:: Record set ::
━━━

theorem Eight.ext_get {v w : Eight α} (h : ∀ i, v.get i = w.get i) : v = w := by
  cases v; cases w
  have h0 := h 0; have h1 := h 1; have h2 := h 2; have h3 := h 3
  have h4 := h 4; have h5 := h 5; have h6 := h 6; have h7 := h 7
  simp only [Eight.get] at h0 h1 h2 h3 h4 h5 h6 h7
  subst h0 h1 h2 h3 h4 h5 h6 h7; rfl

@[simp] theorem Eight.mem_toList {v : Eight α} {x : α} : x ∈ v.toList ↔ ∃ i, v.get i = x := by
  constructor
  · intro h
    simp only [Eight.toList, List.mem_cons, List.not_mem_nil, or_false] at h
    rcases h with h | h | h | h | h | h | h | h
    exacts [⟨0, h.symm⟩, ⟨1, h.symm⟩, ⟨2, h.symm⟩, ⟨3, h.symm⟩, ⟨4, h.symm⟩, ⟨5, h.symm⟩, ⟨6, h.symm⟩, ⟨7, h.symm⟩]
  · rintro ⟨i, rfl⟩
    fin_cases i <;> simp [Eight.toList, Eight.get]

@[simp] theorem PerAxis.get_map (f : α → β) (p : PerAxis α) (a : Axis) : (p.map f).get a = f (p.get a) := by
  cases a <;> rfl

@[simp] theorem PerSource.get_set_same (p : PerSource α) (k : Source) (x : α) : (p.set k x).get k = x := by
  cases k <;> rfl

theorem PerSource.get_set_ne (p : PerSource α) {k j : Source} (x : α) (h : j ≠ k) :
    (p.set k x).get j = p.get j := by
  cases k <;> cases j <;> first | rfl | exact absurd rfl h

theorem index8_eq_some {n : Nat} {i : Fin 8} : index8 n = some i ↔ n = i.val := by
  unfold index8
  split
  · rename_i h
    simp only [Option.some.injEq]
    exact ⟨fun e => by rw [← e], fun e => Fin.ext e⟩
  · rename_i h
    constructor
    · intro e; cases e
    · intro e; exact absurd (e ▸ i.isLt) h

theorem index8_eq_none {n : Nat} : index8 n = none ↔ 8 ≤ n := by
  unfold index8; split <;> simp_all

end Containers

end Sys2Proof.Machine
end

━━━

:: Task objective ::
Output exactly the lines of the material above from the one containing "rcases h with" up to and including the one containing "fin_cases i <;>".

:: Written response ::
    rcases h with h | h | h | h | h | h | h | h
    exacts [⟨0, h.symm⟩, ⟨1, h.symm⟩, ⟨2, h.symm⟩, ⟨3, h.symm⟩, ⟨4, h.symm⟩, ⟨5, h.symm⟩, ⟨6, h.symm⟩, ⟨7, h.symm⟩]
  · rintro ⟨i, rfl⟩
    fin_cases i <;> simp [Eight.toList, Eight.get]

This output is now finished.